[Stored items]
%%
/-- Resends packets on groups in RUN with room; from the first that finds none on they wait in `moved` (table Retry
states, CHECK; R281). -/
def State.pilPlace (d i : Nat) : State → List Bytes → State
  | s, [] => s
  | s, p :: ps =>
    let r := (s.bundle d).dir i
    match (List.range 16).find? fun k => (r.grp k).state == .run && decide ((r.grp k).held.length < 64) with
    | none => s.modDir d i fun r => { r with moved := r.moved ++ p :: ps }
    | some k =>
      let q := withGseq p (r.grp k).txNext
      State.pilPlace d i ((s.modDir d i fun r => r.modGrp k fun x => x.hold q).emit (.pil d i k q)) ps

/-- Resends what waits for room. -/
def State.pilFlush (s : State) (d i : Nat) : State :=
  let ps := ((s.bundle d).dir i).moved
  if ps.isEmpty then s else State.pilPlace d i (s.modDir d i fun r => { r with moved := [] }) ps

/-- Moves packets to other groups, behind those that already wait. -/
def State.pilMove (s : State) (d i : Nat) (ps : List Bytes) : State :=
  (s.modDir d i fun r => { r with moved := r.moved ++ ps }).pilFlush d i

/-- A group replays its held packets from GSEQ `q`, or enters CHECK beyond REPLAY_LIMIT (R276). -/
def State.pilReplay (s : State) (d i g : Nat) (q : Option (BitVec 7)) : State :=
  let b := s.bundle d
  let x := (b.dir i).grp g
  let ps := match q with
    | none => x.held
    | some q => x.held.dropWhile fun p => gseqOf p != q
  let s := s.setBundle d ({ b with replays := satInc16 b.replays }.modDir i fun r =>
    r.modGrp g fun x => { x with replays := x.replays + 1, state := if 64 ≤ x.held.length then .wait else .run })
  if b.replayLimit.toNat < x.replays + 1 then
    (s.modDir d i fun r => r.modGrp g fun x => { x with state := .check }).pilMove d i x.held
  else ps.foldl (fun s p => s.emit (.pil d i g p)) s

/-- A group can replay: it transmits and is not under CHECK. -/
def Grp.alive (x : Grp) : Bool := x.state == .run || x.state == .wait

/-- A NAK of group `g` of direction `i` for GSEQ `q`. -/
def State.pilNak (s : State) (d i g : Nat) (q : BitVec 7) : State :=
  if (((s.bundle d).dir i).grp g).alive then s.pilReplay d i g (some q) else s

/-- The transmitter of group `g` frees the entries below `q` (R275). -/
def Grp.acked (q : BitVec 7) (x : Grp) : Grp :=
  -- entries run from the oldest held to txNext; q acknowledges those before it, at most all of them
  let keep := (x.txNext - q).toNat
  if x.held.length < keep ∨ keep = x.held.length then x
  else { x with
    held := x.held.drop (x.held.length - keep)
    replays := 0
    state := if x.state == .wait then .run else x.state }

/-- The transmitter's side of a packet that arrives whole: a new one takes its entry and spends its credit. -/
def State.pilSent (s : State) (d i g : Nat) (p : Bytes) : State :=
  let r := (s.bundle d).dir i
  let x := r.grp g
  if pilSeq p && gseqOf p == x.txNext && x.state == .run then
    let vc := pilFld p 23 2
    s.modDir d i fun r => { r.modGrp g (fun x => x.hold p) with
      txB := BitVec.ofNat 16 (pilFld p 0 16 + 1)
      spent := Tab.set 0 r.spent vc (Tab.get 0 r.spent vc + 1) }
  else s

/-- Packets leave the reorder buffer in BSEQ order, for the queues of their VCs (R272). -/
def State.pilDeliver (d i : Nat) : Nat → State → State
  | 0, s => s
  | fuel + 1, s =>
    let r := (s.bundle d).dir i
    match r.reorder.find? fun e => e.1 == r.rxB.toNat with
    | none => s
    | some e =>
      let vc := pilFld e.2 23 2
      State.pilDeliver d i fuel (s.modDir d i fun r => { r with
        rxB := r.rxB + 1
        reorder := r.reorder.filter fun f => f.1 != e.1
        queues := Tab.set [] r.queues vc (Tab.get [] r.queues vc ++ [e.2]) })

/-- The receiver's side of an expected packet: acknowledgements, credits, NAK, its own acknowledgement, and delivery in
BSEQ order (R272 to R277). What a delivered packet asks of a unit is that unit's own command. -/
def State.pilAccept (s : State) (d i g : Nat) (p : Bytes) : State :=
  let s := s.modDir d i fun r => r.modGrp g fun x => { x with
    rxNext := if pilSeq p then x.rxNext + 1 else x.rxNext
    nakked := false }
  let s := s.modDir d (1 - i) fun r => { r with
    spent := Tab.set 0 r.spent (pilFld p 69 2) (Tab.get 0 r.spent (pilFld p 69 2) - pilFld p 71 5) }
  let s := if pilFld p 57 1 = 1 then
      (s.modDir d (1 - i) fun r => r.modGrp (pilFld p 65 4) (Grp.acked (BitVec.ofNat 7 (pilFld p 58 7)))).pilFlush d (1 - i)
    else s
  let s := if pilFld p 25 4 = 9 then s.pilNak d (1 - i) (pilFld p 65 4) (BitVec.ofNat 7 (pilFld p 58 7)) else s
  if !pilSeq p then s
  else
    let s := s.pilAck d i g
    let r := (s.bundle d).dir i
    let q := pilFld p 0 16
    let ahead := (BitVec.ofNat 16 q - r.rxB).toNat
    if 2048 ≤ ahead ∨ (r.reorder.any fun e => e.1 == q) = true then s
    else State.pilDeliver d i 2048 (s.modDir d i fun r => { r with reorder := r.reorder ++ [(q, p)] })

/-- A CRC_FAIL entry of PERTURB strikes the packet (R479); without PIL_LANE_INJECT the lane is not looked at (R291). -/
def State.pilHit (s : State) (d i g vc : Nat) : Bool × State :=
  let r := (s.bundle d).dir i
  let lanes := (List.range 16).map fun l => r.phys (16 * g + l)
  let r := s.perturbBy 3 4 fun p => pilPlaceIs d i vc p && (!(s.feature.getD 0).getLsbD 3 || lanes.contains (p / 128))
  (r.1.isSome, r.2)

/-- BSEQ of a packet counted back from the next one to assign: how far it lies behind. -/
def Dir.behind (r : Dir) (p : Bytes) : Nat := (r.txB - BitVec.ofNat 16 (pilFld p 0 16)).toNat

/-- The next BSEQ lies at most 2,047 above the oldest that is not acknowledged (R272). -/
def Dir.windowOpen (r : Dir) : Bool :=
  (r.groups.all fun e => e.2.held.all fun p => decide (r.behind p ≤ 2047)) && r.moved.all fun p => decide (r.behind p ≤ 2047)

/-- The transmitter may send the packet: a new one has the next BSEQ and GSEQ, finds the window open and its VC with a
credit; a held one is resent (R272, R273, R479). -/
def State.pilMaySend (s : State) (d i g : Nat) (p : Bytes) : Bool :=
  let r := (s.bundle d).dir i
  let x := r.grp g
  let vc := pilFld p 23 2
  !pilSeq p || x.held.contains p
    || (x.state == .run && pilFld p 0 16 == r.txB.toNat && gseqOf p == x.txNext && r.windowOpen
      && decide (Tab.get 0 r.spent vc + s.withheld 3 (pilPlaceIs d i vc) < pilCredits vc))

/-- A packet sent on lane group `g` arrives. -/
def execPilPacketReceive (d dir g : Nat) (pkt : Bytes) (s : State) : Outcome State Fault Refusal :=
  if d < 4 ∧ dir < 2 ∧ g < 16 ∧ pkt.length = 64 then
    let x := ((s.bundle d).dir dir).grp g
    if !s.pilUp d || x.state == .off || (pilGood pkt && !s.pilMaySend d dir g pkt) then .next s
    else
      let s := (s.perturbBy 3 1 (pilPlaceIs d dir (pilFld pkt 23 2))).2
      let r := s.pilHit d dir g (pilFld pkt 23 2)
      let s := if pilGood pkt then r.2.pilSent d dir g pkt else r.2
      let ok := pilGood pkt && !r.1
      let s := if ok then s else s.modBundle d fun b => { b with crcErr := satInc16 b.crcErr }
      if ok && gseqOf pkt == x.rxNext then .next (s.pilAccept d dir g pkt)
      else if x.nakked then .next s
      else .next ((s.modDir d dir fun r => r.modGrp g fun y => { y with nakked := true }).pilSendNak d dir g)
  else .refused .illFormed

def execPilNak (d dir g gseq : Nat) (s : State) : Outcome State Fault Refusal :=
  if d < 4 ∧ dir < 2 ∧ g < 16 ∧ gseq < 128 then
    if s.pilUp d then .next (s.pilNak d dir g (BitVec.ofNat 7 gseq)) else .next s
  else .refused .illFormed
%%
▸ **THE TASK**: Return, exactly as they stand, the lines from the start of the records above through the line with "for room. -/", both ends included, and no other lines.

▸ **ANSWER FOR THE TASK**:
/-- Resends packets on groups in RUN with room; from the first that finds none on they wait in `moved` (table Retry
states, CHECK; R281). -/
def State.pilPlace (d i : Nat) : State → List Bytes → State
  | s, [] => s
  | s, p :: ps =>
    let r := (s.bundle d).dir i
    match (List.range 16).find? fun k => (r.grp k).state == .run && decide ((r.grp k).held.length < 64) with
    | none => s.modDir d i fun r => { r with moved := r.moved ++ p :: ps }
    | some k =>
      let q := withGseq p (r.grp k).txNext
      State.pilPlace d i ((s.modDir d i fun r => r.modGrp k fun x => x.hold q).emit (.pil d i k q)) ps

/-- Resends what waits for room. -/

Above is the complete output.